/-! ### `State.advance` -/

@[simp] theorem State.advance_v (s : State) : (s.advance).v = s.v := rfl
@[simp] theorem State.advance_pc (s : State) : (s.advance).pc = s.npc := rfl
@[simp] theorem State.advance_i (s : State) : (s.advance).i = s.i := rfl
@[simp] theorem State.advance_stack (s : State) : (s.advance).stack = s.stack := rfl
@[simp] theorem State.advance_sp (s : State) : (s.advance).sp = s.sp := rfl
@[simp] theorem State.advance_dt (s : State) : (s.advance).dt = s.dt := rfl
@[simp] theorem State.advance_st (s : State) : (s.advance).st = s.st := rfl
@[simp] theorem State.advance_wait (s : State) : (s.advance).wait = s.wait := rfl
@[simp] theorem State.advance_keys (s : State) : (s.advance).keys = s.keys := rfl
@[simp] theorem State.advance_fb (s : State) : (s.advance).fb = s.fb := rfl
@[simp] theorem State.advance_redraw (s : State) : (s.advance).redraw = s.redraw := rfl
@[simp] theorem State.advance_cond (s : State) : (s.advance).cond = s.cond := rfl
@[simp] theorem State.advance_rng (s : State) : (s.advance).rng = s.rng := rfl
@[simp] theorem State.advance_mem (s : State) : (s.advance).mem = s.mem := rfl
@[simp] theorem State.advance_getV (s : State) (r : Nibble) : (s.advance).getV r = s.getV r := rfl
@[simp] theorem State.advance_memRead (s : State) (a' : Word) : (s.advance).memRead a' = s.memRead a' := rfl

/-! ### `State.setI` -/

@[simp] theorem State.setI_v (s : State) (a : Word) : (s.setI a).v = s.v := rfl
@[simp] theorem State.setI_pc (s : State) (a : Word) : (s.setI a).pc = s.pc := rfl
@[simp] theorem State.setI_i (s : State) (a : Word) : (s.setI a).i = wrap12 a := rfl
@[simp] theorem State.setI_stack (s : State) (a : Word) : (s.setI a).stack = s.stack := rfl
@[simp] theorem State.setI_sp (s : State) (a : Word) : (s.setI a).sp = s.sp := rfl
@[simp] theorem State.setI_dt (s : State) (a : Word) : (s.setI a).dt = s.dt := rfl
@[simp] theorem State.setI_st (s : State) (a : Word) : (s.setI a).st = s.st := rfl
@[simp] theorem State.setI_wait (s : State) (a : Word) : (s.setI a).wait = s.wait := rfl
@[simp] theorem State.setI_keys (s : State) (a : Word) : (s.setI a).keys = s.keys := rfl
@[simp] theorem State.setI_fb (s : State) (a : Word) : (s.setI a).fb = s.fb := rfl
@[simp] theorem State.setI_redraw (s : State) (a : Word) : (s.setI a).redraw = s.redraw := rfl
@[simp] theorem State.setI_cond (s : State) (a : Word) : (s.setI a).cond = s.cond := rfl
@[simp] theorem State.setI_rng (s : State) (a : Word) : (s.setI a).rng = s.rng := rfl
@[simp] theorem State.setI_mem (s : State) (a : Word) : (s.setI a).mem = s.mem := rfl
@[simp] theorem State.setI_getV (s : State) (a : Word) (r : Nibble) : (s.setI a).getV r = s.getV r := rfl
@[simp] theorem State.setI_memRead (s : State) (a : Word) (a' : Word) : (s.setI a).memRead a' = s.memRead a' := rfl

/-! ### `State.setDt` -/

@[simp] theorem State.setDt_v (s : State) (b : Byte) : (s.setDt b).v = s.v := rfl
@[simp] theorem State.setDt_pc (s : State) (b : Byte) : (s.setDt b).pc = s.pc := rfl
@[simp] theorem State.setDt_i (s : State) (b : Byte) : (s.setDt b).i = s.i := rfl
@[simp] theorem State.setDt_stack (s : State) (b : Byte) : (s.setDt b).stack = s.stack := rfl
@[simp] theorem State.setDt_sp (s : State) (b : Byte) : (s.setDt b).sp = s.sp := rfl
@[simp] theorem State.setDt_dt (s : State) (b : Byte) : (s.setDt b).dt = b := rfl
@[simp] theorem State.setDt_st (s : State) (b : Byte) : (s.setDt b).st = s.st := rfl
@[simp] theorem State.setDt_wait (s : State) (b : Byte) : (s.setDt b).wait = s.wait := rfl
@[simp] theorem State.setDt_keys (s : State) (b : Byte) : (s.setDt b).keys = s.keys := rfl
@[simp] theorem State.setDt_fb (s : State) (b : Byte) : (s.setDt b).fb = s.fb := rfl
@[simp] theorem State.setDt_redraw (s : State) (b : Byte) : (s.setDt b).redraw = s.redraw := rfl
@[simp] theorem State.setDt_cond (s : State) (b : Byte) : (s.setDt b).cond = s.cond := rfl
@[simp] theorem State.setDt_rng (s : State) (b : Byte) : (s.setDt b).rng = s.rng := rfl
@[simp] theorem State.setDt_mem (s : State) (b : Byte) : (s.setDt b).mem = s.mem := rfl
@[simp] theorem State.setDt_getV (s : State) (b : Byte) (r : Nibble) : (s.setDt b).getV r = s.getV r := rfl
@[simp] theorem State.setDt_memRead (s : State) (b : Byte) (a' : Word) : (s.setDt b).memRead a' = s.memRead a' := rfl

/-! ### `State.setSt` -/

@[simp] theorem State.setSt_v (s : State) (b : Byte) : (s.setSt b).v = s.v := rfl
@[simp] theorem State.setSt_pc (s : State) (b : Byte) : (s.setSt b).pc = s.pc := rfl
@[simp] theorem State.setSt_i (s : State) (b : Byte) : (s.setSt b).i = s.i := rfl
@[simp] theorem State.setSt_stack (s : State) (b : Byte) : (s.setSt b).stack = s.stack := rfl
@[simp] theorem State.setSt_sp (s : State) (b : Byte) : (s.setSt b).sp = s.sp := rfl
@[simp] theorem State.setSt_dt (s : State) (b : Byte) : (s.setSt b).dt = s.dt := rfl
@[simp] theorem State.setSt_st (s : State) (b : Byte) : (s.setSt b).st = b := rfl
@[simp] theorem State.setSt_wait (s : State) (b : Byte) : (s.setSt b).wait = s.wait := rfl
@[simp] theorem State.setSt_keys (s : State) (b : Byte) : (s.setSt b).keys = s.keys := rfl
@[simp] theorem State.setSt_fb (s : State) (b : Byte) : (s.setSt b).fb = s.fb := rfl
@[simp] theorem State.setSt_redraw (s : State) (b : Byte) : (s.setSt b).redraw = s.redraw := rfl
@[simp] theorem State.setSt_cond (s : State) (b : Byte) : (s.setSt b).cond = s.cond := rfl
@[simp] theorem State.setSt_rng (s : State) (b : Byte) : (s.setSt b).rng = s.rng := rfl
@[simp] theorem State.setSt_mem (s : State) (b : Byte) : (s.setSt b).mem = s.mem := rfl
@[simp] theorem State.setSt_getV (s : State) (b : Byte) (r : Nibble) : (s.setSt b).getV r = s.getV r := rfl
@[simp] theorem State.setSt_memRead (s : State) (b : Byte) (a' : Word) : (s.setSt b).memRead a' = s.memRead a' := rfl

══════════════════════════════

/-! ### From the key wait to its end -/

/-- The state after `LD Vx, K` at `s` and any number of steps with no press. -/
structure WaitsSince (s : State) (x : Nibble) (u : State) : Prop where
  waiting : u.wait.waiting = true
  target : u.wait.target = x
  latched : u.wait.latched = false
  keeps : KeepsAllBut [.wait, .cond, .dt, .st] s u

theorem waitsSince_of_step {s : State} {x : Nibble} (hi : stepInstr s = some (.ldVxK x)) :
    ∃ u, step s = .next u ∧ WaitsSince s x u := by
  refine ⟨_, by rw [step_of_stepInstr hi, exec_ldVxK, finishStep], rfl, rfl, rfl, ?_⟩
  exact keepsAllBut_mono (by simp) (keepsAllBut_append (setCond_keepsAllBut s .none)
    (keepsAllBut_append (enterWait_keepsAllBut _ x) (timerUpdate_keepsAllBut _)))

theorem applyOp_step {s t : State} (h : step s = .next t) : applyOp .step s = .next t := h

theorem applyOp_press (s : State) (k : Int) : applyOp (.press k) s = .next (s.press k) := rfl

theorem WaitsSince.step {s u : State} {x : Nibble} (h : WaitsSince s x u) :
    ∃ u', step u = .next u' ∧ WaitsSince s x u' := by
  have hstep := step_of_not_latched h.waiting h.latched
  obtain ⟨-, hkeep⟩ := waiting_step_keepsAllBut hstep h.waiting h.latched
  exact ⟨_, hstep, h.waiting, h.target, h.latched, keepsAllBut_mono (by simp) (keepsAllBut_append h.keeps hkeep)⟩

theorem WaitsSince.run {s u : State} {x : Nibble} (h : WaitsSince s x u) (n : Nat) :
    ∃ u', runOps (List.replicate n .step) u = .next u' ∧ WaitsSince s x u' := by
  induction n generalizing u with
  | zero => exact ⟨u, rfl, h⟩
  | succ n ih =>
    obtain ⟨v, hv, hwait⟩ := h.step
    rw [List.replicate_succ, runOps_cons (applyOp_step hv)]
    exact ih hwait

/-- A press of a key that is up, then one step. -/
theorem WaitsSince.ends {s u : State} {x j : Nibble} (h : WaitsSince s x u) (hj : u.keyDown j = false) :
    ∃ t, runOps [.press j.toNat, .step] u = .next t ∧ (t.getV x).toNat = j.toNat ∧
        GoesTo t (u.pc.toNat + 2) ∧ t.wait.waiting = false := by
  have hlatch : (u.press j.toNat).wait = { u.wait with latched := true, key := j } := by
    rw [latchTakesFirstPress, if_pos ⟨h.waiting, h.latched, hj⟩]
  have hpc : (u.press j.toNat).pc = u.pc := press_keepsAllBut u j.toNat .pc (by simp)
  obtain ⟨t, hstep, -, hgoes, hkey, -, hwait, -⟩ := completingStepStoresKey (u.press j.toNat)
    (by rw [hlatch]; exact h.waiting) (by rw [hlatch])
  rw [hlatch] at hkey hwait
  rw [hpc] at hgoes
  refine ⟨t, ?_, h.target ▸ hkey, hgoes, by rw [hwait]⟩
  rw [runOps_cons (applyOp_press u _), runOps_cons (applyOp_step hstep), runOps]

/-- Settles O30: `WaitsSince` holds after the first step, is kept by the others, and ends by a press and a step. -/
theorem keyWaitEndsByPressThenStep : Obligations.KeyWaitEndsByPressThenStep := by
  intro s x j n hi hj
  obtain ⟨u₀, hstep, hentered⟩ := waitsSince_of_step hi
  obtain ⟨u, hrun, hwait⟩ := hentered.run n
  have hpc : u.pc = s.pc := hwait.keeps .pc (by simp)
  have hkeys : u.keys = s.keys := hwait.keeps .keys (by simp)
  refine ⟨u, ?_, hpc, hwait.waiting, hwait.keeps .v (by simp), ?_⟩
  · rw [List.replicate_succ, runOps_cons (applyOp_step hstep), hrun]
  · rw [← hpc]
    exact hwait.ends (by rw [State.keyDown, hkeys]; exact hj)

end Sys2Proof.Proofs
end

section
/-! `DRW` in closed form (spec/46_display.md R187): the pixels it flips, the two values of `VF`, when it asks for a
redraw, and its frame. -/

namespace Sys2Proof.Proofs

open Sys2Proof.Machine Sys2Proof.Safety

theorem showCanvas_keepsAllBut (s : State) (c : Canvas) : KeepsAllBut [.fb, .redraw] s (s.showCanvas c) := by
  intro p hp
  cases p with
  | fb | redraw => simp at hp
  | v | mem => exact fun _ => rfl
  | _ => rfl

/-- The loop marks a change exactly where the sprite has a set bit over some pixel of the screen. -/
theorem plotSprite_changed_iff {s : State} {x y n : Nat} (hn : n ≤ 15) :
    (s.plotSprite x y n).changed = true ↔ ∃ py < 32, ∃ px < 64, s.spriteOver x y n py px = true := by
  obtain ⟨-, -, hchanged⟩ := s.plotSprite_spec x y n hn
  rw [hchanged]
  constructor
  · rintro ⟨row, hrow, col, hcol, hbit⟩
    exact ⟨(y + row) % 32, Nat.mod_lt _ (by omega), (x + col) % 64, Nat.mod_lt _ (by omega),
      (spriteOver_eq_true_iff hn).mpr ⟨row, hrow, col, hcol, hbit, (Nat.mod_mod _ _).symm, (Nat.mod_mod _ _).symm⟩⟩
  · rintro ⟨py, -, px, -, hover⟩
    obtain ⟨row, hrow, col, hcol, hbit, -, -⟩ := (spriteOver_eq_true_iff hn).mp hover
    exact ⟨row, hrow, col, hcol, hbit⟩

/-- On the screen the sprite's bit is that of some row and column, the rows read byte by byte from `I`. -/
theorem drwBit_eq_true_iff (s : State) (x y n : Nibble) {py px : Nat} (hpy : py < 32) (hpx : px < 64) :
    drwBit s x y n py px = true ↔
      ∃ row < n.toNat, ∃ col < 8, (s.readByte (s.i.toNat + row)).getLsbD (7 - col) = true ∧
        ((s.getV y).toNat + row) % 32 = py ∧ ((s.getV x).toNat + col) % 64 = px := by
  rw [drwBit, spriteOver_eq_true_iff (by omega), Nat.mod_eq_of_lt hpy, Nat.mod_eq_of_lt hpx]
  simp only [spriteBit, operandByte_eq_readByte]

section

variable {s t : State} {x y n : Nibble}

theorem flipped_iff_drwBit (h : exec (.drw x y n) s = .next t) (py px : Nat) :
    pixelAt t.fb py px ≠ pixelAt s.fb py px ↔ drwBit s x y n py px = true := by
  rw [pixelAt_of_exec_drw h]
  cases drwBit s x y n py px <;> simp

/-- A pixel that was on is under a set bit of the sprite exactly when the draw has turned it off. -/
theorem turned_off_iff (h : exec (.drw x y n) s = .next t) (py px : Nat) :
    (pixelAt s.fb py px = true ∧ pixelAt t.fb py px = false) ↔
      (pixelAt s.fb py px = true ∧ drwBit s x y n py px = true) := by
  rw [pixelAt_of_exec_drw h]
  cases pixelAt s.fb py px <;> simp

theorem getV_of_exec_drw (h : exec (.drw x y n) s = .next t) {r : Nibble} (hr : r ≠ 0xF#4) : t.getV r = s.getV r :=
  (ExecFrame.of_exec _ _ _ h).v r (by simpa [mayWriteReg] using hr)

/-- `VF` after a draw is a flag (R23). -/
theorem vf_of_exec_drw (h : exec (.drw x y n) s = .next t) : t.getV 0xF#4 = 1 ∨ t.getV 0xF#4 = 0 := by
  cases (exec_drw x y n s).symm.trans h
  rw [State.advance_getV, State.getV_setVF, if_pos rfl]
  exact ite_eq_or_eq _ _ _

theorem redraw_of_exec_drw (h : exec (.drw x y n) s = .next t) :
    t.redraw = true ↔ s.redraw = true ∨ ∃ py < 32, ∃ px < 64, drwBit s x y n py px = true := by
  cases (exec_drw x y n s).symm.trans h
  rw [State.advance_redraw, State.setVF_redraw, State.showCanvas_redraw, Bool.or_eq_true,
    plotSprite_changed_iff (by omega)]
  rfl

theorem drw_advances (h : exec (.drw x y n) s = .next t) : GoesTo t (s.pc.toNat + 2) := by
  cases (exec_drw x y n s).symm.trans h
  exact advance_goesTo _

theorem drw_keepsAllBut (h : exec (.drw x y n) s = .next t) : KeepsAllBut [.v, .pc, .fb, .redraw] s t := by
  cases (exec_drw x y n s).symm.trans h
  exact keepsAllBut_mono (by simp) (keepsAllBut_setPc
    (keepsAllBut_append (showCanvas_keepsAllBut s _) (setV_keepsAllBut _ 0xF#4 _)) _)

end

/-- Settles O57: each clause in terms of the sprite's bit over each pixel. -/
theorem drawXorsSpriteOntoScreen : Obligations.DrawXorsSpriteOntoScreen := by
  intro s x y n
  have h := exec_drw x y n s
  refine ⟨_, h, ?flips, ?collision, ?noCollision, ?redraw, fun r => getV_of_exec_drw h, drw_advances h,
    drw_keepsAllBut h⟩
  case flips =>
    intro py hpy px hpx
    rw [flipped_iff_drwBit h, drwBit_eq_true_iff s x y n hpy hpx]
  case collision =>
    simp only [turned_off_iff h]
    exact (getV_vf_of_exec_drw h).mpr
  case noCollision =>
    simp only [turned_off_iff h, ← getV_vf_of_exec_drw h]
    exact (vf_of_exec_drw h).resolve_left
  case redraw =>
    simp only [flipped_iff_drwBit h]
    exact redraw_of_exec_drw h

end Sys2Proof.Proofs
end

══════════════════════════════

> **TRY IT**: Write down only how many lines in the listing contain the word "omega".

> **COMPLETED EXERCISE**: 3